Mr Crabtree died 11 days after being admitted to Macclesfield Hospital with “idiosyncratic” side effects from the drug, which he was prescribed to treat “ongoing rheumatoid issues”.
Ms Wheeler found that the Share Care Protocol developed by Greater Manchester Medicines Management Group (GMMMG) in 2017 and still in use today “does not reflect current practice” around recommended starting doses for and titration of methotrexate in rheumatological patients. The protocol was due to be renewed in October 2020.
The assistant coroner also noted that Mr Crabtree’s family had initially brought him to a local community pharmacy to seek advice for his symptoms of sore throat, mouth ulcers and difficulty swallowing.

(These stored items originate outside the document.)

-- ==== Sys2Proof/Word.lean ====
section
/-!
DEFINITION. The words the model is written in: bytes, 32-bit register words, and the shape of a sparse table, a
list of (key, value) pairs whose keys rise strictly.
-/

namespace Sys2Proof

/-- A byte of memory or of a message. -/
abbrev Byte := BitVec 8
/-- A register value (R14). -/
abbrev Word := BitVec 32
/-- A sparse table keyed by number. In its canonical form the keys rise strictly. -/
abbrev Tbl (V : Type) := List (Nat × V)

end Sys2Proof
end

Ms Wheeler found that the 2017 guidelines state methotrexate patients should “seek medical attention” if they develop symptoms of a blood disorder, which she described as “ambiguous” and not in line with Arthritis UK’s recommendation that patients should inform “their doctor or nurse specialist” if they experience symptoms like sore throat and mouth sores.
She wrote: “Since [2017], the Pharmacy First scheme has come into effect.
“The guidance therefore does not reflect the changes in the relevant responsibilities between secondary care, GPs and community pharmacists leading to ambiguity as to what type of healthcare professional a patient should consult and potentially fatal delay in ceasing methotrexate or commencing treatment for toxicity for the same.”
GMMMG is required to respond to the coroner’s report by April 17.